EXERCISE MATERIAL:
═══
/-- A cancel (R132): an entry still held is freed and answered cancelled; an executed request is answered from its receipt; one of which the owner knows nothing is answered cancelled (log 79). -/
def State.cancelAt (s : State) (q : Request) : State × Reply :=
  let k := coreOf q.dst
  let same := fun (w : Request) => w.src.module == q.src.module && w.stream == q.stream && (!w.serialed || w.serial == q.serial) && w.tag == q.tag
  if s.sealedFor q then (s, .fenced)
  else if s.agenda.any (fun e => match e.2 with | .reqCanopy m => m.words.length == 3 && same m | _ => false) then
    ({ s with agenda := s.agenda.filter (fun e => match e.2 with | .reqCanopy m => !(m.words.length == 3 && same m) | _ => true) }, .cancelled)
  else if (s.core k).waiters.any same then (s.mapCore k (fun c => { c with waiters := c.waiters.filter (fun w => !same w) }), .cancelled)
  else if q.serialed then match (s.owner (ownerKind q)).receiptFor q with
    | some r => (s, r.reply)
    | none => (s, .cancelled)
  else (s, .cancelled)

/-! ### Messages on their way (R257, R58) -/

/-- Whether a channel is being refreshed (R57, R58): each refresh of point `p` of the grid lasts its 420 cycles, whatever a sample says meanwhile. -/
def State.refreshing (s : State) (d : Endpoint) : Bool :=
  match s.refresh with
  | none => false
  | some p => d.kind == 1 && (p % 2 == 0 || s.refreshed.contains (d.die * 64 + d.index)) && decide (s.cycle < p * Config.refreshStep + Config.refreshLength)
/-- Whether messages wait at `d` for the end of a refresh. -/
def State.lined (s : State) (d : Endpoint) : Bool := (s.queued.filterMap messageOf).any (fun m => m.dst == d)
/-- Whether what reaches `d` now has to wait: for a refresh or behind what waits for one, behind a message that is due there, or for the core's own words that act in this cycle (R58, R119, R257). -/
def State.waitsAt (s : State) (d : Endpoint) : Bool :=
  s.refreshing d || s.lined d || s.agenda.any (fun e => decide (e.1 ≤ s.cycle) && (match messageOf e.2 with | some m => m.dst == d | none => false))
    || ((d.kind == 0 || d.kind == 2) && (s.threads (coreOf d)).any (fun x => match x.2.status with | .acting c _ => decide (c ≤ s.cycle) | _ => false))
/-- A request sent: out of the module, or to its owner here, who serves it by `serve` at once where the tape gives no delay and nothing comes before it. The answer where it comes in this step: not before an earlier one of its source to its destination (R257). -/
def State.sendVia (s : State) (q : Request) (serve : State → State × Reply) : State × Option Reply :=
  if q.dst.module != s.moduleNo then ({ s with outbox := s.outbox ++ [reqEvent q] }, none)
  else if s.arrival q ≤ s.cycle && !s.waitsAt q.dst then
    let r := serve s.popDelay
    if r.2 == .later then (r.1, none)
    else if r.2 != .fenced && r.1.agenda.any (fun e => answerRoute e.2 == some (q.dst, q.src)) then (r.1.answer q r.2, none)
    else (r.1, some r.2)
  else (s.popDelay.at (s.arrival q) (reqEvent q), none)
/-- The same for a request that its owner accepts (R265) and performs by `exe`. -/
def State.sendBy (s : State) (q : Request) (exe : State → State × Reply) : State × Option Reply :=
  s.sendVia q (fun s => s.accept q (s.parkedHere q) exe)
/-- A request that arrives at its owner, under the rules of R265, answered. -/
def State.serveReq (s : State) (m : Request) (exe : State → State × Reply) : State :=
  let r := s.accept m (s.parkedHere m) exe
  r.1.answer m r.2
/-- An event that must wait for a refresh (R58): a request at a channel that is being refreshed, or at which others wait. -/
def State.heldBack (s : State) (i : Instr) : Bool :=
  match messageOf i with
  | some m => s.refreshing m.dst || s.lined m.dst
  | none => false

end Sys2Proof.Machine
end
═══
BRIEF:
Lines from the top of the data above through the line with "if s.sealedFor q then (s, .fenced)", both ends included: copy them exactly, nothing more.

EXERCISE ANSWER:
/-- A cancel (R132): an entry still held is freed and answered cancelled; an executed request is answered from its receipt; one of which the owner knows nothing is answered cancelled (log 79). -/
def State.cancelAt (s : State) (q : Request) : State × Reply :=
  let k := coreOf q.dst
  let same := fun (w : Request) => w.src.module == q.src.module && w.stream == q.stream && (!w.serialed || w.serial == q.serial) && w.tag == q.tag
  if s.sealedFor q then (s, .fenced)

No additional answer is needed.